Wir wollen nicht fragen, ob es einen Standpunkt geben müsse, von welchem aus, wenn er uns zugänglich wäre, Natur und System als Bild und Gegenbild einander entsprechend erscheinen würden. Wir wollen nicht untersuchen, ob dieser Standpunkt, wenn er existiert, dem Menschen durchaus unerreichbar sei. Erreicht ist er noch nicht, das ist gewiß; was immer die Naturforscher, namentlich die Botaniker in ihrem Bezirk versucht haben, den angedeuteten Widerspruch zu lösen: bald waren es mehr oder minder die Natur beengende Systeme, bald mehr oder minder die Wissenschaft mystifizierende Naturverkündigungen.

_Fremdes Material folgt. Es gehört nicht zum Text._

-- ==== Sys2Proof/Machine/Reads.lean ====
section
/-! DEFINITION. What the entries read: values held, values computed at the read, BLOBs, and the wire form of each (R37). -/

namespace Sys2Proof.Machine

namespace Dev

/-! ### Calendar figures -/

/-- The entries of the module's own calendar: those that occupy its slots (R76); a participant's copies stand above. -/
def ownEntries (d : Dev) : List CalEntry := (d.cal.entries.filter fun e => e.1 < 1024).map (·.2)

/-- JournalOldest (R92). -/
def journalOldest (d : Dev) : Nat := match d.cal.journal with | x :: _ => x.seq | [] => add32 (d.nat Reg.journalSeq) 1

/-- Changes held in all entries (R76). -/
def changesInUse (d : Dev) : Nat := (d.ownEntries.map fun e => e.changes.length).foldl (· + ·) 0

/-- The earliest boundary of R74 for a lead of `l` samples. -/
def earliest (d : Dev) (l : Nat) : Nat := boundaryOf (d.mscNow + l)

/-! ### Values gathered from the modules of a group (R110) -/

/-- The entries of an object whose value in the group view is gathered from every module that holds the object. -/
def gatheredRow (r : Row) : Bool := r.base == Reg.objectStatus.base && decide (Reg.objectStatus.sub ≤ r.sub) && decide (r.sub ≤ Reg.objectClipCount.sub)

/-- Values gathered: ObjectStatus ORed, ObjectPathMin the least, ObjectPathMax the greatest, ObjectClipCount the sum (R110). -/
def gatherValues (r : Row) (l : List Nat) : Nat :=
  if r.sub = Reg.objectStatus.sub then l.foldl (· ||| ·) 0
  else if r.sub = Reg.objectPathMin.sub then l.foldl min (l.headD 0)
  else if r.sub = Reg.objectPathMax.sub then l.foldl max 0
  else l.foldl (· + ·) 0 % 2 ^ 32

/-! ### Identity at a place -/

/-- UnitId, UnitKind, OutputBase, OutputCount and ObjectCapacity as a place reports them (Table 2-3). -/
def identity (d : Dev) (pl : Place) (sub : Nat) : Nat :=
  let own := d.ownUnit
  match sub, pl with
  | 1, .group => 0
  | 1, .part p => own + 1 + p
  | 1, _ => own
  | 2, .group => 3
  | 2, .part _ => 1
  | 2, _ => if d.lone then 0 else 2
  | 3, .part p => d.nat Reg.outputBase + d.partBase p
  | 3, .group => 0
  | 3, _ => d.nat Reg.outputBase
  | 4, _ => d.outputsAt pl
  | _, _ => d.objectsAt pl

/-! ### Values computed at the read -/

/-- A row whose value is computed, with its value at an element. -/
abbrev Computed := Row × (Dev → Nat → Int)

/-- Time and the calendar. -/
def computedTime : List Computed :=
  [(Reg.mscNow, fun d _ => d.mscNow), (Reg.frcNow, fun d _ => d.frc), (Reg.almanacSeconds, fun d _ => d.seconds),
   (Reg.almanacNanoseconds, fun d _ => (d.almNow / 2 ^ 32 % 1000000000 : Nat)),
   (Reg.entriesInUse, fun d _ => d.ownEntries.length), (Reg.changesInUse, fun d _ => d.changesInUse),
   (Reg.earliestDate, fun d _ => d.earliest (d.nat Reg.calendarLead)), (Reg.journalOldest, fun d _ => d.journalOldest),
   (Reg.wordsHeld, fun d f => (d.fifo f).words.length), (Reg.packetsHeld, fun d f => packetsHeld (d.fifo f).words),
   (Reg.liftItemsFree, fun d _ => (4096 - d.liftUsed : Nat)),
   (Reg.levelItems, fun d l => (d.lift.waiting.filter fun x => x.level = l).length),
   (Reg.levelOldestAge, fun d l => match d.lift.waiting.find? fun x => x.level = l with
     | some x => cyclesToUs (d.clock - x.queuedAt)
     | none => 0),
   (Reg.mapSeeded, fun d s => b2n (d.fifo s).seeded),
   (Reg.sessionsOpen, fun d _ => (d.sessions.filter fun s => !s.can && s.handle < 0x10000).length),
   (Reg.subscriptionsOpen, fun d _ => d.subs.length)]

/-- Shape constants and figures of the data path. -/
def computedShape : List Computed :=
  [(Reg.windowSamples, fun d _ => d.windowW), (Reg.bulkRingSamples, fun d _ => d.ringSamples),
   (Reg.slotsPerRink, fun d _ => (d.objectsAt .whole / 16 : Nat)), (Reg.windowLimit, fun d _ => d.windowLimit),
   (Reg.geometryBudget, fun d _ => d.geometryBudget), (Reg.rinkPartition, fun d r => (r % max d.parts 1 : Nat)),
   (Reg.rinkObjects, fun d r => (d.enabledObjects.filter fun n => n % 16 = r).length),
   (Reg.firMaxTaps, fun d _ => d.firMax), (Reg.outputDelayMax, fun d _ => d.delayMax), (Reg.outputRingSamples, fun d _ => d.outRing),
   (Reg.firFadeLimit, fun d _ => d.fadeLimit), (Reg.outputStatus, fun d m => d.outputStatus m),
   (Reg.limitingOutputs, fun d _ => d.limitingOutputs), (Reg.storeUsed, fun d _ => d.storeUsed),
   (Reg.recorderSamples, fun d _ => d.recSamples), (Reg.sectionBudgetA, fun d _ => sectionBudget d.fast false),
   (Reg.sectionBudgetB, fun d _ => sectionBudget d.fast true), (Reg.directFeedDelay, fun d _ => (64 + d.lag : Nat)),
   (Reg.txLoad, fun d _ => d.txLoadMax), (Reg.convInUse, fun d _ => d.convs.length), (Reg.convDcEstimate, fun d c => d.convDcEstimate c)]

/-- The system: power, pins, memory, sensors, log, firmware slots. -/
def computedSystem : List Computed :=
  [(Reg.powerState, fun d _ => d.power.state.code), (Reg.resetCause, fun d _ => d.power.cause),
   (Reg.strapBootSel, fun d _ => b2n d.power.bootSel), (Reg.wakeLevel, fun d _ => b2n d.power.wake),
   (Reg.pairPresent, fun d _ => b2n (!d.power.pairPresent)), (Reg.rolePref, fun d _ => b2n d.power.rolePref),
   (Reg.vcoreTarget, fun d _ => d.vcoreNow), (Reg.sensorFaultLow, fun d s => d.sensorLimit s 2),
   (Reg.sensorFaultHigh, fun d s => d.sensorLimit s 3), (Reg.alertCauses, fun d _ => d.alertCauses),
   (Reg.logNewest, fun d _ => d.log.newest), (Reg.logOldest, fun d _ => d.logOldest), (Reg.arbHolder, fun d q => d.arbHolder q),
   (Reg.banksOn, fun d _ => d.banksIn 2), (Reg.banksRetention, fun d _ => d.banksIn 1), (Reg.banksOff, fun d _ => d.banksIn 0),
   (Reg.supervisorLoad, fun d _ => (Config.supervisorLoad d.clock % 10001 : Nat)), (Reg.runningSlot, fun d _ => d.sec.running),
   (Reg.slotState, fun d s => (d.slot s).state),
   (Reg.slotVersion, fun d s => if (d.slot s).state = 0 then 0 else if (d.slot s).image.isEmpty then (Reg.firmwareVersion.default 0 0).toInt
     else beAt (d.slot s).image 8 4),
   (Reg.slotSecurityVersion, fun d s => if (d.slot s).state = 0 then 0 else if (d.slot s).image.isEmpty then (Config.moduleConst (Reg.slotSecurityVersion.key s) % 2 ^ 32 : Nat)
     else beAt (d.slot s).image 12 4)]

/-- The warn limits of VCORE follow its target (R491); the other sensors' stand as written. -/
def computedWarn (d : Dev) (r : Row) (i : Nat) : Option Int :=
  if i = 8 ∧ r = Reg.sensorWarnLow then some (d.sensorLimit 8 0)
  else if i = 8 ∧ r = Reg.sensorWarnHigh then some (d.sensorLimit 8 1)
  else none

/-- The computed value of an entry, if it has one. -/
def computed? (d : Dev) (r : Row) (i : Nat) : Option Int :=
  match (computedTime ++ computedShape ++ computedSystem).find? fun c => c.1.base = r.base && c.1.sub = r.sub with
  | some c => some (c.2 d i)
  | none => d.computedWarn r i

/-- RouteCell as it reads (R198): source in bits [47:32], gain in bits [31:0]. -/
def routeCellValue (d : Dev) (cell : Nat) : Nat := let t := d.routeTarget cell; t.1 % 65536 * 2 ^ 32 + wrapU 32 t.2

/-- The integer of an entry of a sized type. -/
def readInt (d : Dev) (pl : Place) (f : Found) : Int :=
  if f.row.base = 1 then d.identity pl f.row.sub
  else if f.row.base = Reg.routeCell.base then d.routeCellValue (f.i * 256 + f.j)
  else (d.computed? f.row f.i).getD (d.int f.row f.i f.j)

/-! ### BLOBs -/

/-- What a BLOB that was never written reads as: bypassed filters, rules and slots empty, tables that name no slot. -/
def blankBlob (r : Row) : Octets :=
  if r = Reg.biquadCoeffs then List.replicate 336 (octet 0)
  else if r = Reg.firFilter then List.replicate 2 (octet 0)
  else if r = Reg.classRule ∨ r = Reg.perturbSlot then List.replicate 24 (octet 0)
  else if [Reg.rxSlotsA, Reg.rxSlotsB, Reg.txSlotsA, Reg.txSlotsB].contains r then List.replicate 128 (octet 0xFF)
  else if r = Reg.tdmInSlots ∨ r = Reg.tdmOutSlots then List.replicate 64 (octet 0xFF)
  else if r = Reg.liftSnapshot then List.replicate 144 (octet 0)
  else []

/-- LogRead: records in Seq order from a selection whose count was cut at BLOCK_BEGIN (R500). -/
def logRead (d : Dev) (first count : Nat) : Octets := (List.range count).flatMap fun i => d.logRecordAt (first + i)

/-- SlotDigest (Table 18-8): SHA-384 of header octets 0 to 1,087; the octets of the image supplied are not given. -/
def slotDigest (d : Dev) (s : Nat) : Octets :=
  if (d.slot s).state = 0 then List.replicate 48 (octet 0)
  else if (d.slot s).image.isEmpty then Config.sha384 (Config.fused 4)
  else Config.sha384 ((d.slot s).image.take 1088)

/-- The read-only BLOBs that follow from the state or are constants. -/
def derivedBlob (d : Dev) (f : Found) : Option Octets :=
  let r := f.row
  if r = Reg.interpRom then some interpRom
  else if r = Reg.crossfadeRom then some crossfadeRom
  else if r = Reg.convKernelRom then some kernelRomOctets
  else if r = Reg.convHalfbandRom then some halfRomOctets
  else if r = Reg.liftSnapshot ∧ !d.lift.snapshot.isEmpty then some d.lift.snapshot
  else if r = Reg.seasonHistory then some d.season.history.reverse.flatten
  else if r = Reg.sramBankMap then some d.sramBankMap
  else if r = Reg.sramRepairMap then some d.sramRepairMap
  else if r = Reg.slotDigest then some (d.slotDigest f.i)
  else if r = Reg.deviceCertificate then some (Config.fused 3)
  else if r = Reg.programmeImage then some d.mix.cur.image
  else none

/-- The octets that a BLOB holds at a place, for a session's selection. -/
def heldBlob (d : Dev) (pl : Place) (f : Found) (select : Int) : Octets :=
  let r := f.row
  if r = Reg.xpRead then d.xpRead (match pl with | .part p => d.partCell p | _ => fun n m => (n, m)) select.toNat
  else if r = Reg.logRead then d.logRead (select.toNat / 2 ^ 32) ((d.logReadCount select.toNat).getD 0)
  else if r = Reg.captureRead then d.captureRead select.toNat
  else if r = Reg.recorderRead then d.recRead select.toNat
  else match d.derivedBlob f with
    | some b => b
    | none => let b := d.bytes r f.i; if b.isEmpty then blankBlob r else b

/-- The entry whose per-session value selects what a BLOB returns. -/
def selectorOf (r : Row) : Option Row :=
  if r = Reg.xpRead then some Reg.xpReadSelect
  else if r = Reg.logRead then some Reg.logReadSelect
  else if r = Reg.captureRead then some Reg.captureSelect
  else if r = Reg.recorderRead then some Reg.recorderReadSelect
  else none

/-- The entries that each session holds for itself (R62, R159, R279, R377, R500). -/
def perSession (r : Row) : Bool :=
  [Reg.noticeAreas, Reg.captureSelect, Reg.recorderReadSelect, Reg.xpReadSelect, Reg.logReadSelect].contains r

/-! ### Wire forms (Table 2-1) -/

/-- A session by its handle. -/
def session? (d : Dev) (h : Nat) : Option Session := d.sessions.find? fun s => s.handle = h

Linnés Leistungen sind früher in diesen Heften auch wohl an andern Orten, treffend gewürdigt. Seine Zeit liegt schon weiter zurück, die Botanik hat seitdem vielleicht den größten Umschwung erfahren, dessen sie fähig war, beides erleichtert die richtige Schätzung Linnéischer Botanik und ihrer Bedeutsamkeit für Naturwissenschaft überhaupt.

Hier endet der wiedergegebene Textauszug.